The antibody used to stain CD79a labels B cells from several mammalian species (31), including domestic cats (7, 32). CD79a is expressed at a very early stage in B-cell differentiation, prior to immunoglobulin heavy chain [Ig(H)] constant region μ-chain gene rearrangement and CD79b expression, and may persist until the plasma cell stage (3, 26, 31, 32, 51). The finding that tumor cells were negative for other B-cell markers, i.e., CD79b, CD21, and surface immunoglobulin heavy and light chains, suggests that malignant transformation occurred at a differentiation stage earlier than the pre-B-cell stage, i.e., at the pro-B-cell or stem cell stage, in rodent models (20, 49).
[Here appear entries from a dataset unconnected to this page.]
/-- R40, R48: a running task whose program ends completes and gives back its slot when nothing of it is outstanding; with an
operation outstanding it parks and keeps its slot. A work of the exchange or of the update (R210, R226 to R228) takes effect first, on HBM
without poison or errors, when its class may do it, and the task ends as any other. -/
def Obligations.TaskCompleteEndsOrParks : Prop :=
  ∀ (c : ChanId) (core : LCore) (slot : Nat) (work : TaskWork) (s : State) (k : Task),
    let ch := s.ch c
    let ends (w : TaskWork) := Instr.taskComplete c core { slot := slot, work := w }
    ch.task? core.val slot = some k → k.st = .running → k.exec ≠ 0 → k.exec ≠ 2 → k.dup = none →
    (k.mayWork work = false → exec (ends work) s = exec (ends .own) s) ∧
    (k.mayWork work = true → ch.mem.hbmPoison = [] → ch.mem.hbmErr = [] →
      exec (ends work) s = exec (ends .own) (s.setCh c (ch.doWork c work))) ∧
    (ch.opsOf core.val slot = [] → k.retry = [] → k.sample = none → k.desc.doneSig = 0 → ch.pss.stopping = false → ch.stepOkDue = false →
      ∃ t, exec (ends .own) s = .next t ∧ (t.ch c).task? core.val slot = none ∧
        (t.ch c).tsk.completed = wrapAdd ch.tsk.completed 1 ∧ (t.ch c).tsk.faulted = ch.tsk.faulted ∧ (t.ch c).mem = ch.mem ∧
        (t.ch c).cxl = ch.cxl ∧ (t.ch c).arr = ch.arr ∧ (t.ch c).vec.regs = ch.vec.regs ∧ (t.ch c).events = ch.events ∧
        (t.ch c).chn = ch.chn ∧ ch.otherTasks core.val slot (t.ch c) ∧ onlyChannel c s t) ∧
    (ch.opsOf core.val slot ≠ [] → k.retry = [] →
      ∃ t, exec (ends .own) s = .next t ∧
        (t.ch c).task? core.val slot = some { k with programEnded := true, st := .parked, cause := .programEnd } ∧
        ch.otherTasks core.val slot (t.ch c) ∧ t = s.setCh c { ch with tsk := { ch.tsk with tasks := (t.ch c).tsk.tasks } })

/-- R46 to R48, R253, R269: a running task's operation on its own channel leaves as a NoC request and is outstanding; GET, CAS and
FETCH_ADD64 park the task, and all but GET and PUT commit it (R42). A tile issues no non-idempotent operation (R88). At 64 outstanding
operations the issue parks the task; at 16,384 requests of the channel the operation waits and ISSUE_STALL counts. A task that parks saves its
live registers (R124). A FENCE parks while an operation of its classes is outstanding, and
otherwise changes nothing. -/
def Obligations.OpIssueAndFence : Prop :=
  ∀ (c : ChanId) (core : LCore) (slot : Nat) (op : RemOp) (mask : U8) (s : State) (k : Task),
    let ch := s.ch c
    let parks := op.kind.blocks
    ch.task? core.val slot = some k → k.st = .running → k.programEnded = false →
    (k.exec = 0 → op.kind.idempotent = false → exec (.opIssue c core slot op) s = .next s) ∧
    ((k.exec = 0 → op.kind.idempotent = true) → ch.issueFull = true → (parks = true ∨ (ch.opsOf core.val slot).length < 64) →
      op.bucket = none →
      ∃ t, exec (.opIssue c core slot op) s = .next t ∧
        (t.ch c).wrn = { ch.wrn with
          issueStall := satAdd ch.wrn.issueStall 1
          waiting := ch.wrn.waiting ++ [{ owner := .task core.val slot, agent := BitVec.ofNat 8 core.val, op := op }] } ∧
        (t.ch c).task? core.val slot = some { k with
          committed := k.committed || !op.kind.idempotent
          st := if parks then .parked else .running
          cause := if parks then .response else k.cause } ∧
        (t.ch c).mem = (if parks then (ch.saveContext k).mem else ch.mem) ∧ ch.otherTasks core.val slot (t.ch c) ∧ onlyChannel c s t) ∧
    ((k.exec = 0 → op.kind.idempotent = true) → parks = false → 64 ≤ (ch.opsOf core.val slot).length →
      ∃ t, exec (.opIssue c core slot op) s = .next t ∧
        (t.ch c).task? core.val slot = some { k with st := .parked, cause := .opLimit, held := some op } ∧
        (t.ch c).wrn = ch.wrn ∧ (t.ch c).mem = (ch.saveContext k).mem ∧ (t.ch c).vec = (ch.saveContext k).vec ∧ ch.otherTasks core.val slot (t.ch c) ∧ onlyChannel c s t) ∧
    ((k.exec = 0 → op.kind.idempotent = true) → ch.issueFull = false → (parks = true ∨ (ch.opsOf core.val slot).length < 64) →
      ch.isOwn c op.addr.toNat = true →
      op.bucket = none → op.forward = none →
      ∃ t, exec (.opIssue c core slot op) s = .next t ∧ t.out = s.out ++ [.nocRequest c (ch.mkRequest c core.val 0 op)] ∧
        (∃ r : Request, (t.ch c).wrn.reqs = ch.wrn.reqs ++ [r] ∧ r.tag = ch.wrn.nextTag ∧ r.owner = .task core.val slot ∧ r.op = op ∧
          r.timeoutUs = ch.rspTimeoutUs ∧ r.lostAfterMs = ch.lostAfterMs) ∧
        (t.ch c).task? core.val slot = some { k with
          committed := k.committed || !op.kind.idempotent
          st := if parks then .parked else .running
          cause := if parks then .response else k.cause } ∧
        (t.ch c).mem = (if parks then (ch.saveContext k).mem else ch.mem) ∧ (t.ch c).cxl = ch.cxl ∧ (t.ch c).events = ch.events ∧ (t.ch c).vec.regs = ch.vec.regs ∧
        ch.otherTasks core.val slot (t.ch c) ∧ onlyChannelSent c s t) ∧
    ((ch.opsOf core.val slot).any (inFence mask) = true →
      ∃ t, exec (.fence c core slot mask) s = .next t ∧
        (t.ch c).task? core.val slot = some { k with st := .parked, cause := .fence, fenceMask := mask } ∧
        (t.ch c).wrn = ch.wrn ∧ (t.ch c).mem = (ch.saveContext k).mem ∧ (t.ch c).vec = (ch.saveContext k).vec ∧ ch.otherTasks core.val slot (t.ch c) ∧ onlyChannel c s t) ∧
    ((ch.opsOf core.val slot).any (inFence mask) = false → exec (.fence c core slot mask) s = .next s)
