theorem ledgReg_keeps (o : Nat) : OptReg.keeps (ledgReg o) := by
  unfold ledgReg
  repeat' first
    | exact OptReg.none_keeps
    | exact OptReg.some_keeps fun _ _ _ _ => ⟨rfl, rfl⟩
    | exact OptReg.some_keeps fun _ _ _ _ => State.onCh_frame ..
    | (refine OptReg.some_keeps fun s c w v => ?_; simp [wr]; done)
    | (refine OptReg.some_keeps fun s c w v => ?_; (try dsimp only); (repeat' split) <;> simp [wr]; done)
    | apply OptReg.ite_keeps

theorem pwrReg_keeps (o : Nat) : OptReg.keeps (pwrReg o) := by
  unfold pwrReg
  repeat' first
    | exact OptReg.none_keeps
    | exact OptReg.some_keeps fun _ _ _ _ => ⟨rfl, rfl⟩
    | exact OptReg.some_keeps fun _ _ _ _ => State.onCh_frame ..
    | (refine OptReg.some_keeps fun s c w v => ?_; simp [wr]; done)
    | (refine OptReg.some_keeps fun s c w v => ?_; (try dsimp only); (repeat' split) <;> simp [wr]; done)
    | apply OptReg.ite_keeps

theorem bdgReg_keeps (o : Nat) : OptReg.keeps (bdgReg o) := by
  unfold bdgReg
  repeat' first
    | exact OptReg.none_keeps
    | exact OptReg.some_keeps fun _ _ _ _ => ⟨rfl, rfl⟩
    | exact OptReg.some_keeps fun _ _ _ _ => State.onCh_frame ..
    | (refine OptReg.some_keeps fun s c w v => ?_; simp [wr]; done)
    | (refine OptReg.some_keeps fun s c w v => ?_; (try dsimp only); (repeat' split) <;> simp [wr]; done)
    | apply OptReg.ite_keeps

theorem owlReg_keeps (o : Nat) : OptReg.keeps (owlReg o) := by
  unfold owlReg
  repeat' first
    | exact OptReg.none_keeps
    | exact OptReg.some_keeps fun _ _ _ _ => ⟨rfl, rfl⟩
    | exact OptReg.some_keeps fun _ _ _ _ => State.onCh_frame ..
    | (refine OptReg.some_keeps fun s c w v => ?_; simp [wr]; done)
    | (refine OptReg.some_keeps fun s c w v => ?_; (try dsimp only); (repeat' split) <;> simp [wr]; done)
    | apply OptReg.ite_keeps

theorem secReg_keeps (o : Nat) : OptReg.keeps (secReg o) := by
  unfold secReg
  split
  repeat' first
    | exact OptReg.none_keeps
    | exact OptReg.some_keeps fun _ _ _ _ => ⟨rfl, rfl⟩
    | exact OptReg.some_keeps fun _ _ _ _ => State.onCh_frame ..
    | (refine OptReg.some_keeps fun s c w v => ?_; simp [wr]; done)
    | (refine OptReg.some_keeps fun s c w v => ?_; (try dsimp only); (repeat' split) <;> simp [wr]; done)
    | apply OptReg.ite_keeps

theorem dbReg_keeps (n k : Nat) : OptReg.keeps (dbReg n k) := by
  unfold dbReg
  repeat' first
    | exact OptReg.none_keeps
    | exact OptReg.some_keeps fun _ _ _ _ => ⟨rfl, rfl⟩
    | exact OptReg.some_keeps fun _ _ _ _ => State.onCh_frame ..
    | (refine OptReg.some_keeps fun s c w v => ?_; simp [wr]; done)
    | (refine OptReg.some_keeps fun s c w v => ?_; (try dsimp only); (repeat' split) <;> simp [wr]; done)
    | apply OptReg.ite_keeps

theorem ringReg_keeps (n k : Nat) : OptReg.keeps (ringReg n k) := by
  unfold ringReg
  repeat' first
    | exact OptReg.none_keeps
    | exact OptReg.some_keeps fun _ _ _ _ => ⟨rfl, rfl⟩
    | exact OptReg.some_keeps fun _ _ _ _ => State.onCh_frame ..
    | (refine OptReg.some_keeps fun s c w v => ?_; simp [wr]; done)
    | (refine OptReg.some_keeps fun s c w v => ?_; (try dsimp only); (repeat' split) <;> simp [wr]; done)
    | apply OptReg.ite_keeps

theorem eqReg_keeps (n k : Nat) : OptReg.keeps (eqReg n k) := by
  unfold eqReg
  repeat' first
    | exact OptReg.none_keeps
    | exact OptReg.some_keeps fun _ _ _ _ => ⟨rfl, rfl⟩
    | exact OptReg.some_keeps fun _ _ _ _ => State.onCh_frame ..
    | (refine OptReg.some_keeps fun s c w v => ?_; simp [wr]; done)
    | (refine OptReg.some_keeps fun s c w v => ?_; (try dsimp only); (repeat' split) <;> simp [wr]; done)
    | apply OptReg.ite_keeps

theorem cfgReg_keeps (o : Nat) : OptReg.keeps (cfgReg o) := by
  unfold cfgReg
  repeat' first
    | exact OptReg.none_keeps
    | exact OptReg.some_keeps fun _ _ _ _ => ⟨rfl, rfl⟩
    | exact OptReg.some_keeps fun _ _ _ _ => State.onCh_frame ..
    | (refine OptReg.some_keeps fun s c w v => ?_; simp [wr]; done)
    | (refine OptReg.some_keeps fun s c w v => ?_; (try dsimp only); (repeat' split) <;> simp [wr]; done)
    | apply OptReg.ite_keeps

theorem tlmReg_keeps (o : Nat) : OptReg.keeps (tlmReg o) := by
  unfold tlmReg
  repeat' first
    | exact OptReg.none_keeps
    | exact OptReg.some_keeps fun _ _ _ _ => ⟨rfl, rfl⟩
    | exact OptReg.some_keeps fun _ _ _ _ => State.onCh_frame ..
    | (refine OptReg.some_keeps fun s c w v => ?_; simp [wr]; done)
    | (refine OptReg.some_keeps fun s c w v => ?_; (try dsimp only); (repeat' split) <;> simp [wr]; done)
    | apply OptReg.ite_keeps

theorem mbxReg_keeps (o : Nat) : OptReg.keeps (mbxReg o) := by
  unfold mbxReg
  repeat' with_reducible first
    | exact dbReg_keeps _ _
    | exact ringReg_keeps _ _
    | exact eqReg_keeps _ _
    | apply OptReg.ite_keeps
    | exact OptReg.none_keeps
    | exact OptReg.some_keeps fun _ _ _ _ => ⟨rfl, rfl⟩

theorem regAt_keeps (o : Nat) : OptReg.keeps (regAt o) := by
  unfold regAt
  refine OptReg.ite_keeps ?_ OptReg.none_keeps
  unfold blockReg
  split
  all_goals with_reducible first
    | exact chnReg_keeps _
    | exact beatReg_keeps _
    | exact tskReg_keeps _
    | exact arrReg_keeps _
    | exact vecReg_keeps _
    | exact sqlReg_keeps _
    | exact gxcReg_keeps _
    | exact updReg_keeps _
    | exact wrnReg_keeps _
    | exact memReg_keeps _
    | exact cxlReg_keeps _
    | exact dmaReg_keeps _
    | exact pssReg_keeps _
    | exact ledgReg_keeps _
    | exact pwrReg_keeps _
    | exact bdgReg_keeps _
    | exact owlReg_keeps _
    | exact secReg_keeps _
    | exact cfgReg_keeps _
    | exact tlmReg_keeps _
    | exact mbxReg_keeps _
    | exact OptReg.none_keeps

@[simp ↓] theorem State.csrWrite_frame (s : State) (c : ChanId) (o : Origin) (w : Writer) (off : Nat) (bytes : List Byte) :
    (State.csrWrite s c o w off bytes).1.sup = s.sup ∧ (State.csrWrite s c o w off bytes).1.pending = s.pending := by
  unfold State.csrWrite
  split
  · simp
  · split
    · exact ⟨rfl, rfl⟩
    · split
      · exact regAt_keeps _ _ (by assumption) _ _ _ _
      · exact ⟨rfl, rfl⟩
      · exact ⟨rfl, rfl⟩

@[simp ↓] theorem State.ptdWrite_frame (s : State) (o : Nat) (v : U64) :
    (State.ptdWrite s o v).sup = s.sup ∧ (State.ptdWrite s o v).pending = s.pending := by
  simp [State.ptdWrite]

@[simp ↓] theorem State.respondTo_frame (s : State) (c : ChanId) (o : Origin) (p : Packet) (code : CompCode) (payload : List Byte) :
    (State.respondTo s c o p code payload).sup = s.sup ∧ (State.respondTo s c o p code payload).pending = s.pending := by
  simp [State.respondTo]

@[simp ↓] theorem State.refuseEarly_frame (s : State) (c : ChanId) (o : Origin) (p : Packet) :
    (State.refuseEarly s c o p).sup = s.sup ∧ (State.refuseEarly s c o p).pending = s.pending := by
  unfold State.refuseEarly
  split <;> simp

@[simp ↓] theorem State.atTarget_frame (s : State) (c : ChanId) (o : Origin) (p : Packet) (f : State → Place → State × CompCode × List Byte) (hf : ∀ t p, (f t p).1.sup = t.sup ∧ (f t p).1.pending = t.pending) :
    (State.atTarget s c o p f).sup = s.sup ∧ (State.atTarget s c o p f).pending = s.pending := by
  unfold State.atTarget
  (try dsimp only)
  (repeat' split) <;> simp [hf]

@[simp ↓] theorem State.addAt_frame (s : State) (c : ChanId) (fmt : Nat) (slot : Nat) (off : Nat) (new : List Byte) :
    (State.addAt s c fmt slot off new).1.sup = s.sup ∧ (State.addAt s c fmt slot off new).1.pending = s.pending := by
  simp [State.addAt]

@[simp ↓] theorem State.atomicAt_frame (s : State) (c : ChanId) (pl : Place) (f : Nat → Nat) :
    (State.atomicAt s c pl f).1.sup = s.sup ∧ (State.atomicAt s c pl f).1.pending = s.pending := by
  unfold State.atomicAt
  split <;> simp

@[simp ↓] theorem State.counterUse_frame (s : State) (c : ChanId) (use : CounterUse) :
    (State.counterUse s c use).sup = s.sup ∧ (State.counterUse s c use).pending = s.pending := by
  unfold State.counterUse
  split <;> simp

@[simp ↓] theorem State.routePacket_frame (s : State) (c : ChanId) (o : Origin) (p : Packet) :
    (State.routePacket s c o p).sup = s.sup ∧ (State.routePacket s c o p).pending = s.pending := by
  simp [State.routePacket]

@[simp ↓] theorem State.failBoxes_frame (s : State) (c : ChanId) (q : Nat) :
    (State.failBoxes s c q).sup = s.sup ∧ (State.failBoxes s c q).pending = s.pending := by
  simp [State.failBoxes]

@[simp ↓] theorem State.qpFails_frame (s : State) (n : Nat) :
    (State.qpFails s n).sup = s.sup ∧ (State.qpFails s n).pending = s.pending := by
  simp [State.qpFails]
  (repeat' (first | intro _ | refine ⟨?_, ?_⟩ | split)) <;> simp

@[simp ↓] theorem State.deadBell_frame (s : State) (c : ChanId) (g : Nat) (v : Nat) :
    (State.deadBell s c g v).sup = s.sup ∧ (State.deadBell s c g v).pending = s.pending := by
  simp [State.deadBell]

@[simp ↓] theorem State.nakAccess_frame (s : State) (q : Nat) :
    (State.nakAccess s q).sup = s.sup ∧ (State.nakAccess s q).pending = s.pending := by
  simp [State.nakAccess]

@[simp ↓] theorem State.hostAnswer_frame (s : State) (q : Nat) (write : Bool) (code : CompCode) (data : List Byte) :
    (State.hostAnswer s q write code data).sup = s.sup ∧ (State.hostAnswer s q write code data).pending = s.pending := by
  simp [State.hostAnswer]

@[simp ↓] theorem State.hostDo_frame (s : State) (qp : Nat) (rkeyOk : Bool) (addr : Nat) (n : Nat) (wr : Option (List Byte)) (run : AccessRun) (hr : ∀ t w, (run t w).1.sup = t.sup ∧ (run t w).1.pending = t.pending) :
    (State.hostDo s qp rkeyOk addr n wr run).sup = s.sup ∧ (State.hostDo s qp rkeyOk addr n wr run).pending = s.pending := by
  unfold State.hostDo
  (try dsimp only)
  (repeat' split) <;> simp [hr]

@[simp ↓] theorem State.ptdGet_frame (s : State) (off : Nat) (n : Nat) :
    (State.ptdGet s off n).1.sup = s.sup ∧ (State.ptdGet s off n).1.pending = s.pending := by
  simp [State.ptdGet]
  (repeat' (first | intro _ | refine ⟨?_, ?_⟩ | split)) <;> simp

@[simp ↓] theorem State.ptdPut_frame (s : State) (off : Nat) (bytes : List Byte) :
    (State.ptdPut s off bytes).1.sup = s.sup ∧ (State.ptdPut s off bytes).1.pending = s.pending := by
  simp [State.ptdPut]

@[simp ↓] theorem regRun_keeps (t : Fin 3) (o : Origin) (off n : Nat) (wr : Option (List Byte)) (s : State) (w : Writer) :
    (regRun t o off n wr s w).1.sup = s.sup ∧ (regRun t o off n wr s w).1.pending = s.pending := by
  unfold regRun
  split <;> simp

@[simp ↓] theorem windowRun_keeps (c : ChanId) (o : Origin) (addr n : Nat) (wr : Option (List Byte)) (s : State) (w : Writer) :
    (windowRun c o addr n wr s w).1.sup = s.sup ∧ (windowRun c o addr n wr s w).1.pending = s.pending := by
  unfold windowRun
  (repeat' split) <;> simp [regRun_keeps]

@[simp ↓] theorem State.rdma_frame (s : State) (qp : Nat) (rkey : U32) (addr : Nat) (n : Nat) (wr : Option (List Byte)) :
    (State.rdma s qp rkey addr n wr).sup = s.sup ∧ (State.rdma s qp rkey addr n wr).pending = s.pending := by
  unfold State.rdma
  dsimp only
  split
  · exact State.hostDo_frame _ _ _ _ _ _ _ fun _ _ => ⟨rfl, rfl⟩
  · apply State.hostDo_frame
    intro t w
    cases targetChan _
    · exact regRun_keeps ..
    · exact windowRun_keeps ..

@[simp ↓] theorem State.regAnswer_frame (s : State) (t : Fin 3) (write : Bool) (code : CompCode) (data : List Byte) :
    (State.regAnswer s t write code data).sup = s.sup ∧ (State.regAnswer s t write code data).pending = s.pending := by
  simp [State.regAnswer]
CD21-positive B cells form an important productive reservoir of FIV infection in vivo (12). Our results extend these observations by demonstrating that B cells can be infected in vivo at a very early stage of development. These combined investigations established that the tumor was a high-grade, extranodal lymphoma with B-cell characteristics, typical of those described previously in association with FIV infection (7, 40).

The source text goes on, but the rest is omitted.